* _EXERCISE INSTRUCTIONS_:
Among the entries below, find the line with "1) 1), .workRecord", then quote it and each following line up to and including the line with "1 (testMsg 0x20", and nothing else.

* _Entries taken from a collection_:
________

-- ==== Sys2Proof/Tests/Slice0.lean ====
section
/-! SUPPORT. Tests: ill-formed commands are refused, and a witness for each statement. -/
namespace Sys2Proof.Machine

theorem test_reset_queue : State.reset.pending = [] := rfl

/-! ## Well-formed commands: a command outside each check is refused -/

/-- A message of a type and class with a header word and n continuation words of 0. -/
def testMsg (type : Nat) (k : KClass) (w n : Nat) : Msg :=
  { type, word := BitVec.ofNat 64 w, cont := List.replicate n 0, cls := k }

/-- The commands of the ports that lead to no field die: die 0 is the hub (R17, R20). -/
theorem test_wf_no_port :
  List.all (
  [.flitReceive 0 .hub 0 0 .k2, .linkNakReceived 0 .hub 0, .creditReceived 0 .hub 0 (Vector.replicate 5 0),
   .continuationTimeout 0 .hub .k1, .portRetrainEnd 0 4, .flitSlotTransmit 0 .hub, .heartbeat 0 (testMsg 0x01 .k0 0 0),
   .heartbeatEcho 0 (testMsg 0x02 .k0 0 0), .echoLost 0, .heartbeatTimeout 0, .clockHoldoverEnd 0, .portDown 0 true,
   .signalRise 0, .haltSafe 0 (testMsg 0x03 .k0 0 0), .haltResend 0, .queueResetResend 0, .regRead 0 (testMsg 0x10 .k1 0 0),
   .txctlPush 0 0, .rxctlPop 0 0, .fpwBootGo 0, .fieldSupplyTrip 0] : List Instr) (fun i => !i.wellFormed) = true := by decide

/-- Messages whose TYPE is another row's (R23). -/
theorem test_wf_wrong_type :
  let m := testMsg 0x30 .k0 0 0
  let n := testMsg 0x30 .k1 1 1
  let o := testMsg 0x30 .k2 0 0
  List.all (
  [.heartbeat 2 m, .heartbeatEcho 2 m, .haltSafe 2 m, .haltRelease 2 m, .haltStopBay 2 m, .haltResetDie 2 m, .haltDone 2 m,
   .queueReset 2 m, .queueResetDone 2 m, .regRead 2 n, .regWrite 2 n, .regData 2 n, .event 2 n, .fwLoad 2 n, .workRead 2 o,
   .workRecord 2 o, .workSeek 2 o, .workMount 2 o, .workUnmount 2 o, .workTransfer 1 o, .workCruise 2 o, .workVerify 2 o,
   .workDone 2 o, .recordData 2 o, .boardData 2 o, .boardErased 2 o, .logDone 2 o, .systemBoardReceive 2 o] : List Instr) (fun i => !i.wellFormed) = true := by decide

/-- Messages of the right TYPE with a wrong class, LEN, KIND or SYSTEM bit (R21–R24, R143). -/
theorem test_wf_wrong_shape :
  List.all (
  [.heartbeat 2 (testMsg 0x01 .k1 0 0), .regRead 2 (testMsg 0x10 .k0 0 0), .boardErased 2 (testMsg 0x23 .k1 0 0),
   .regWrite 2 (testMsg 0x11 .k1 0 0), .regWrite 2 (testMsg 0x11 .k1 2 2), .regWrite 2 (testMsg 0x11 .k1 0 1),
   .event 2 (testMsg 0x13 .k1 4 4), .fwLoad 2 (testMsg 0x14 .k1 0 0), .boardData 2 (testMsg 0x22 .k2 1 1),
   .workRead 2 (testMsg 0x20 .k2 (2 * 2 ^ 56 + 1) 1), .workRecord 2 (testMsg 0x20 .k2 (2 ^ 56 + 1) 1),
   .workSeek 2 (testMsg 0x20 .k2 0 0), .workMount 2 (testMsg 0x20 .k2 0 0), .workUnmount 2 (testMsg 0x20 .k2 0 0),
   .workTransfer 1 (testMsg 0x20 .k2 0 0), .workCruise 2 (testMsg 0x20 .k2 0 0), .workVerify 2 (testMsg 0x20 .k2 0 0),
   .systemBoardReceive 2 (testMsg 0x24 .k2 0 0)] : List Instr) (fun i => !i.wellFormed) = true := by decide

________

* _TASK OUTPUT_:
   .workRead 2 (testMsg 0x20 .k2 (2 * 2 ^ 56 + 1) 1), .workRecord 2 (testMsg 0x20 .k2 (2 ^ 56 + 1) 1),
   .workSeek 2 (testMsg 0x20 .k2 0 0), .workMount 2 (testMsg 0x20 .k2 0 0), .workUnmount 2 (testMsg 0x20 .k2 0 0),
   .workTransfer 1 (testMsg 0x20 .k2 0 0), .workCruise 2 (testMsg 0x20 .k2 0 0), .workVerify 2 (testMsg 0x20 .k2 0 0),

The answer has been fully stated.